• **EXERCISE BRIEF**
Stop after the line with "f.seq ≠ (s.port"; until then, please copy every line of the records word for word from the first.

=== DATA IN THIS EXERCISE ===

/-- R328, R329, R332, R338: a frame with a good CRC and the next sequence number is accepted; one with a bad CRC or another number is discarded with one
nak for the gap; a reserved type is counted; the acknowledgment and the credits that a good frame carries are taken, and the replay timer sends again
all that is unacknowledged.

R326, R329, R332, R335, R338: a port in training sends its TRAIN frame. An up port sends what is due again before anything new; a new frame goes with the
next sequence number when the window, the replay buffer and its class's credits allow; otherwise, and without a device ID, the port sends an ACK
frame. Every frame carries the CRC of its contents, whose details are the model's (log entry 148). -/
def Obligations.FramesAreAcceptedAndReplayed : Prop :=
  ((∀ s (p : Fin 12) f, (s.port p).state = 2 → crcGood f = true → 1 ≤ f.ftype → f.ftype ≤ 5 → deviceId s ≠ 0xFFFF →
     f.seq = (s.port p).lastRx + 1 → ∃ t, exec (.sequencedFrameReceive p f) s = .next t ∧ (t.port p).rx = (s.port p).rx ++ [f] ∧
       (t.port p).lastRx = f.seq ∧ (t.port p).nakSent = false ∧
       (t.port p).replay = (if f.av = true ∧ seqFrom (s.port p).acked f.ack ≤ (s.port p).replay.length then
         afterAck (s.port p).acked f.ack (s.port p).replay else (s.port p).replay) ∧
       (t.port p).crd0 = min 8192 ((s.port p).crd0 + f.crd0) ∧ (∀ q, q ≠ p.val → t.port q = s.port q) ∧
       t = { s with links := { s.links with ports := t.links.ports } }) ∧
   (∀ s (p : Fin 12) f, (s.port p).state = 2 → crcGood f = false → exec (.sequencedFrameReceive p f) s =
     .next (s.modPort p fun q => if q.nakSent then q else { q with nakSent := true, nakDue := true })) ∧
   (∀ s (p : Fin 12) f, (s.port p).state = 2 → crcGood f = true → 1 ≤ f.ftype → f.ftype ≤ 5 → deviceId s ≠ 0xFFFF →
     f.seq ≠ (s.port p).lastRx + 1 → ∃ t, exec (.sequencedFrameReceive p f) s = .next t ∧ (t.port p).rx = (s.port p).rx ∧
       (t.port p).lastRx = (s.port p).lastRx ∧ (t.port p).nakSent = true ∧
       (t.port p).nakDue = (if (s.port p).nakSent then (s.port p).nakDue else true)) ∧
   (∀ s (p : Fin 12) f, (s.port p).state = 2 → crcGood f = true → 7 ≤ f.ftype → ∃ t, exec (.sequencedFrameReceive p f) s = .next t ∧
     (t.port p).badTypes = (s.port p).badTypes + 1 ∧ (t.port p).rx = (s.port p).rx ∧ (t.port p).lastRx = (s.port p).lastRx) ∧
   (∀ s (p : Fin 12) f, (s.port p).state ≠ 2 → exec (.sequencedFrameReceive p f) s = .next s ∧ exec (.ack p f) s = .next s ∧
     exec (.replayTimerExpiry p) s = .next s ∧ ((s.port p).state ≠ 1 → exec (.frameTransmit p) s = .next s)) ∧
   (∀ s (p : Fin 12) f, (s.port p).state = 2 → crcGood f = true → f.ftype = 0 → ∃ t, exec (.ack p f) s = .next t ∧
     (t.port p).replay = (if f.av = true ∧ seqFrom (s.port p).acked f.ack ≤ (s.port p).replay.length then
       afterAck (s.port p).acked f.ack (s.port p).replay else (s.port p).replay) ∧
     (f.nak = true → (t.port p).resend = (t.port p).replay) ∧ (t.port p).crd0 = min 8192 ((s.port p).crd0 + f.crd0) ∧
     (t.port p).crd1 = min 32 ((s.port p).crd1 + f.crd1) ∧ (t.port p).crd2 = min 32 ((s.port p).crd2 + f.crd2) ∧
     (t.port p).rx = (s.port p).rx ∧ (t.port p).out = (s.port p).out ∧ (∀ q, q ≠ p.val → t.port q = s.port q) ∧
     t = { s with links := { s.links with ports := t.links.ports } }) ∧
   (∀ s (p : Fin 12), (s.port p).state = 2 → exec (.replayTimerExpiry p) s = .next (s.modPort p fun q => { q with resend := q.replay }))) ∧
  ((∀ s (p : Fin 12), (s.port p).state = 1 → exec (.frameTransmit p) s =
     .next (s.modPort p fun q => { q with wire := some (sealFrame (trainFrame s p)), sent := q.sent + 1 })) ∧
   (∀ s (p : Fin 12) f rest, (s.port p).state = 2 → deviceId s ≠ 0xFFFF → (s.port p).resend = f :: rest → ∃ t w,
     exec (.frameTransmit p) s = .next t ∧ (t.port p).wire = some w ∧ crcGood w = true ∧ w.seq = f.seq ∧ w.data = f.data ∧ w.ack = (s.port p).lastRx ∧
       w.nak = (s.port p).nakDue ∧
     (t.port p).resend = rest ∧ (t.port p).replay = (s.port p).replay ∧ (t.port p).replayed = (s.port p).replayed + 1 ∧
     (t.port p).out = (s.port p).out ∧ (t.port p).sent = (s.port p).sent + 1 ∧ t = { s with links := { s.links with ports := t.links.ports } }) ∧
   (∀ s (p : Fin 12) f, (s.port p).state = 2 → (s.port p).resend = [] → deviceId s ≠ 0xFFFF → nextNew (s.port p) = some f →
     windowRoom (s.port p) f = true → ∃ t w, exec (.frameTransmit p) s = .next t ∧ (t.port p).wire = some w ∧ crcGood w = true ∧ w.seq = (s.port p).nextSeq ∧
       w.data = f.data ∧ w.ack = (s.port p).lastRx ∧ (t.port p).nextSeq = (s.port p).nextSeq + 1 ∧
       (t.port p).replay = (s.port p).replay ++ [{ f with seq := (s.port p).nextSeq }] ∧ (t.port p).out = eraseFirst f (s.port p).out ∧
       (f.cls = 0 → (t.port p).crd0 = (s.port p).crd0 - f.nblk) ∧ (f.cls = 1 → (t.port p).crd1 = (s.port p).crd1 - 1) ∧
       (∀ q, q ≠ p.val → t.port q = s.port q) ∧ t = { s with links := t.links, flue := t.flue }) ∧
   (∀ s (p : Fin 12), (s.port p).state = 2 → (deviceId s = 0xFFFF ∨ (s.port p).resend = [] ∧ (nextNew (s.port p) = none ∨
     ∃ f, nextNew (s.port p) = some f ∧ windowRoom (s.port p) f = false)) → ∃ t w, exec (.frameTransmit p) s = .next t ∧
       (t.port p).wire = some w ∧ crcGood w = true ∧ w.ftype = 0 ∧ w.ack = (s.port p).lastRx ∧ w.nblk = 0 ∧ (t.port p).nextSeq = (s.port p).nextSeq ∧
       (t.port p).replay = (s.port p).replay ∧ (t.port p).out = (s.port p).out ∧ t = { s with links := { s.links with ports := t.links.ports } }))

===

• **ANSWER AREA**
/-- R328, R329, R332, R338: a frame with a good CRC and the next sequence number is accepted; one with a bad CRC or another number is discarded with one
nak for the gap; a reserved type is counted; the acknowledgment and the credits that a good frame carries are taken, and the replay timer sends again
all that is unacknowledged.

R326, R329, R332, R335, R338: a port in training sends its TRAIN frame. An up port sends what is due again before anything new; a new frame goes with the
next sequence number when the window, the replay buffer and its class's credits allow; otherwise, and without a device ID, the port sends an ACK
frame. Every frame carries the CRC of its contents, whose details are the model's (log entry 148). -/
def Obligations.FramesAreAcceptedAndReplayed : Prop :=
  ((∀ s (p : Fin 12) f, (s.port p).state = 2 → crcGood f = true → 1 ≤ f.ftype → f.ftype ≤ 5 → deviceId s ≠ 0xFFFF →
     f.seq = (s.port p).lastRx + 1 → ∃ t, exec (.sequencedFrameReceive p f) s = .next t ∧ (t.port p).rx = (s.port p).rx ++ [f] ∧
       (t.port p).lastRx = f.seq ∧ (t.port p).nakSent = false ∧
       (t.port p).replay = (if f.av = true ∧ seqFrom (s.port p).acked f.ack ≤ (s.port p).replay.length then
         afterAck (s.port p).acked f.ack (s.port p).replay else (s.port p).replay) ∧
       (t.port p).crd0 = min 8192 ((s.port p).crd0 + f.crd0) ∧ (∀ q, q ≠ p.val → t.port q = s.port q) ∧
       t = { s with links := { s.links with ports := t.links.ports } }) ∧
   (∀ s (p : Fin 12) f, (s.port p).state = 2 → crcGood f = false → exec (.sequencedFrameReceive p f) s =
     .next (s.modPort p fun q => if q.nakSent then q else { q with nakSent := true, nakDue := true })) ∧
   (∀ s (p : Fin 12) f, (s.port p).state = 2 → crcGood f = true → 1 ≤ f.ftype → f.ftype ≤ 5 → deviceId s ≠ 0xFFFF →
     f.seq ≠ (s.port p).lastRx + 1 → ∃ t, exec (.sequencedFrameReceive p f) s = .next t ∧ (t.port p).rx = (s.port p).rx ∧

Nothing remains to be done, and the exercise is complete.